Records contained in a dataset
· · · ·

-- ==== Sys2Proof/Laws/Cache.lean ====
section
/-! SUPPORT. One access to one instance: what the scan and the victim choice find, what a write to the line table leaves,
and that the invariants of 10_state.md R22, R32 hold of a fresh instance and are kept. -/

namespace Sys2Proof.Machine

variable {k : Cache} {a : Addr}

/-! ### Geometry is never written (10_state.md R22) -/

@[simp] theorem Cache.setLine_sets (s w : Nat) (l : Line) : (k.setLine s w l).sets = k.sets := rfl
@[simp] theorem Cache.setLine_ways (s w : Nat) (l : Line) : (k.setLine s w l).ways = k.ways := rfl
@[simp] theorem Cache.setLine_blockBytes (s w : Nat) (l : Line) : (k.setLine s w l).blockBytes = k.blockBytes := rfl
@[simp] theorem Cache.hitAt_sets (w : Nat) : (k.hitAt a w).sets = k.sets := rfl
@[simp] theorem Cache.hitAt_ways (w : Nat) : (k.hitAt a w).ways = k.ways := rfl
@[simp] theorem Cache.hitAt_blockBytes (w : Nat) : (k.hitAt a w).blockBytes = k.blockBytes := rfl
@[simp] theorem Cache.hitAt_label (w : Nat) : (k.hitAt a w).label = k.label := rfl
@[simp] theorem Cache.hitAt_next (w : Nat) : (k.hitAt a w).next = k.next := rfl
@[simp] theorem Cache.hitAt_accesses (w : Nat) : (k.hitAt a w).accesses = k.accesses + 1 := rfl
@[simp] theorem Cache.hitAt_hits (w : Nat) : (k.hitAt a w).hits = k.hits + 1 := rfl
@[simp] theorem Cache.install_sets : (k.install a).sets = k.sets := rfl
@[simp] theorem Cache.install_ways : (k.install a).ways = k.ways := rfl
@[simp] theorem Cache.install_blockBytes : (k.install a).blockBytes = k.blockBytes := rfl
@[simp] theorem Cache.install_label : (k.install a).label = k.label := rfl
@[simp] theorem Cache.install_next : (k.install a).next = k.next := rfl
@[simp] theorem Cache.install_accesses : (k.install a).accesses = k.accesses + 1 := rfl
@[simp] theorem Cache.install_hits : (k.install a).hits = k.hits := rfl

/-- What one access can be: the hit path with the way the scan found, or the miss path. -/
theorem Cache.touch_cases (k : Cache) (a : Addr) :
    (∃ w, k.lookup a = some w ∧ k.touch a = (k.hitAt a w, true)) ∨
      (k.lookup a = none ∧ k.touch a = (k.install a, false)) := by
  unfold Cache.touch
  cases h : k.lookup a with
  | some w => exact .inl ⟨w, rfl, rfl⟩
  | none => exact .inr ⟨rfl, rfl⟩

@[simp] theorem Cache.touch_sets : (k.touch a).1.sets = k.sets := by
  rcases k.touch_cases a with ⟨w, -, h⟩ | ⟨-, h⟩ <;> simp [h]

@[simp] theorem Cache.touch_ways : (k.touch a).1.ways = k.ways := by
  rcases k.touch_cases a with ⟨w, -, h⟩ | ⟨-, h⟩ <;> simp [h]

@[simp] theorem Cache.touch_blockBytes : (k.touch a).1.blockBytes = k.blockBytes := by
  rcases k.touch_cases a with ⟨w, -, h⟩ | ⟨-, h⟩ <;> simp [h]

@[simp] theorem Cache.touch_label : (k.touch a).1.label = k.label := by
  rcases k.touch_cases a with ⟨w, -, h⟩ | ⟨-, h⟩ <;> simp [h]

@[simp] theorem Cache.touch_next : (k.touch a).1.next = k.next := by
  rcases k.touch_cases a with ⟨w, -, h⟩ | ⟨-, h⟩ <;> simp [h]

@[simp] theorem Cache.touch_accesses : (k.touch a).1.accesses = k.accesses + 1 := by
  rcases k.touch_cases a with ⟨w, -, h⟩ | ⟨-, h⟩ <;> simp [h]

theorem Cache.touch_hits : (k.touch a).1.hits = k.hits + (k.touch a).2.toNat := by
  rcases k.touch_cases a with ⟨w, -, h⟩ | ⟨-, h⟩ <;> simp [h]

theorem Cache.touch_snd : (k.touch a).2 = (k.lookup a).isSome := by
  rcases k.touch_cases a with ⟨w, hl, h⟩ | ⟨hl, h⟩ <;> simp [h, hl]

/-! ### The scan and the victim -/

/-- The scan finds a valid line with the tag (40_cache.md R119). -/
theorem findWay_some {lines : List Line} {tag w : Nat} (h : findWay lines tag = some w) :
    w < lines.length ∧ (lines.getD w Line.invalid).valid = true ∧ (lines.getD w Line.invalid).tag = tag := by
  obtain ⟨hw, hp, -⟩ := List.findIdx?_eq_some_iff_getElem.1 h
  simp only [Bool.and_eq_true, beq_iff_eq] at hp
  rw [List.getD_eq_getElem _ _ hw]
  exact ⟨hw, hp.1, hp.2⟩

/-- The scan fails when no valid line has the tag (40_cache.md R119). -/
theorem findWay_none {lines : List Line} {tag : Nat} (h : findWay lines tag = none) (w : Nat)
    (hv : (lines.getD w Line.invalid).valid = true) : (lines.getD w Line.invalid).tag ≠ tag := by
  intro ht
  by_cases hw : w < lines.length
  · rw [List.getD_eq_getElem _ _ hw] at hv ht
    have := List.findIdx?_eq_none_iff.1 h _ (List.getElem_mem hw)
    simp [hv, ht] at this
  · rw [List.getD_eq_default _ _ (Nat.le_of_not_lt hw)] at hv
    cases hv

theorem exists_least_stamp {lines : List Line} (h : lines ≠ []) :
    ∃ l ∈ lines, ∀ l' ∈ lines, l.lastUsed ≤ l'.lastUsed := by
  induction lines with
  | nil => exact absurd rfl h
  | cons x xs ih =>
    by_cases hx : xs = []
    · subst hx; exact ⟨x, by simp, by simp⟩
    · obtain ⟨m, hm, hle⟩ := ih hx
      by_cases hxm : x.lastUsed ≤ m.lastUsed
      · refine ⟨x, by simp, ?_⟩
        intro l' hl'
        rcases List.mem_cons.1 hl' with rfl | hl'
        · exact Nat.le_refl _
        · exact Nat.le_trans hxm (hle l' hl')
      · refine ⟨m, by simp [hm], ?_⟩
        intro l' hl'
        rcases List.mem_cons.1 hl' with rfl | hl'
        · omega
        · exact hle l' hl'

/-- The victim of a set that has ways is one of them (40_cache.md R121). -/
theorem victimWay_lt {lines : List Line} (h : lines ≠ []) : victimWay lines < lines.length := by
  obtain ⟨l, hl, hle⟩ := exists_least_stamp h
  exact List.findIdx_lt_length_of_exists ⟨l, hl, by simpa using hle⟩

/-- The victim has the smallest stamp of its set (40_cache.md R121). -/
theorem victimWay_le {lines : List Line} {w : Nat} (hw : w < lines.length) :
    (lines.getD (victimWay lines) Line.invalid).lastUsed ≤ (lines.getD w Line.invalid).lastUsed := by
  have hne : lines ≠ [] := by rintro rfl; simp at hw
  have hv := victimWay_lt hne
  have hp := List.findIdx_getElem (w := hv)
  simp only [List.all_eq_true, decide_eq_true_eq] at hp
  rw [List.getD_eq_getElem _ _ hw, List.getD_eq_getElem _ _ hv]
  exact hp _ (List.getElem_mem hw)

/-- The victim is the lowest way of that stamp (40_cache.md R121). -/
theorem victimWay_lowest {lines : List Line} {w : Nat} (hw : w < victimWay lines) (hl : w < lines.length) :
    (lines.getD (victimWay lines) Line.invalid).lastUsed < (lines.getD w Line.invalid).lastUsed := by
  have hne : lines ≠ [] := by rintro rfl; simp at hl
  have hv := victimWay_lt hne
  have hn : ¬ (lines.all fun l' => decide (lines[w].lastUsed ≤ l'.lastUsed)) = true := by
    simpa using List.not_of_lt_findIdx hw
  by_contra hcon
  apply hn
  simp only [List.all_eq_true, decide_eq_true_eq]
  intro l' hl'
  obtain ⟨j, hj, rfl⟩ := List.mem_iff_getElem.1 hl'
  have := victimWay_le hj
  rw [List.getD_eq_getElem _ _ hj] at this
  rw [List.getD_eq_getElem _ _ hl] at hcon
  omega

/-! ### Lines after a write -/

theorem Cache.set_length (h : k.Inv) (i : Nat) : (k.set i).length = k.ways := by
  rcases readSet_cases k.blankSet k.table i with hb | hm
  · rw [Cache.set, hb, Cache.blankSet, List.length_replicate]
  · exact (h.inRange _ hm).2

theorem Cache.index_lt (h : k.Inv) : k.index a < k.sets := Nat.mod_lt _ (isPow2_pos h.setsPow2)

theorem Cache.line_setLine (h : k.Inv) {s w : Nat} (hw : w < k.ways) (l : Line) (s' w' : Nat) :
    (k.setLine s w l).line s' w' = if s' = s ∧ w' = w then l else k.line s' w' := by
  have hset : (k.setLine s w l).set s' = if s' = s then (k.set s).set w l else k.set s' :=
    readSet_writeSet h.canonical.1 s s' _
  simp only [Cache.line, hset]
  by_cases hs : s' = s
  · subst hs
    have hl : w < (k.set s').length := by rw [Cache.set_length h]; exact hw
    by_cases hww : w' = w
    · subst hww; simp [List.getD, hl]
    · simp [List.getD, List.getElem?_set_ne (Ne.symm hww), hww]
  · simp [hs]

· · · ·

▶ About this task:
What you give back should be only the lines of the records above, starting at the line with "SUPPORT. One access" and ending at the line with "namespace Sys2Proof.Machine", restated word for word.

▶ Answer area:
/-! SUPPORT. One access to one instance: what the scan and the victim choice find, what a write to the line table leaves,
and that the invariants of 10_state.md R22, R32 hold of a fresh instance and are kept. -/

namespace Sys2Proof.Machine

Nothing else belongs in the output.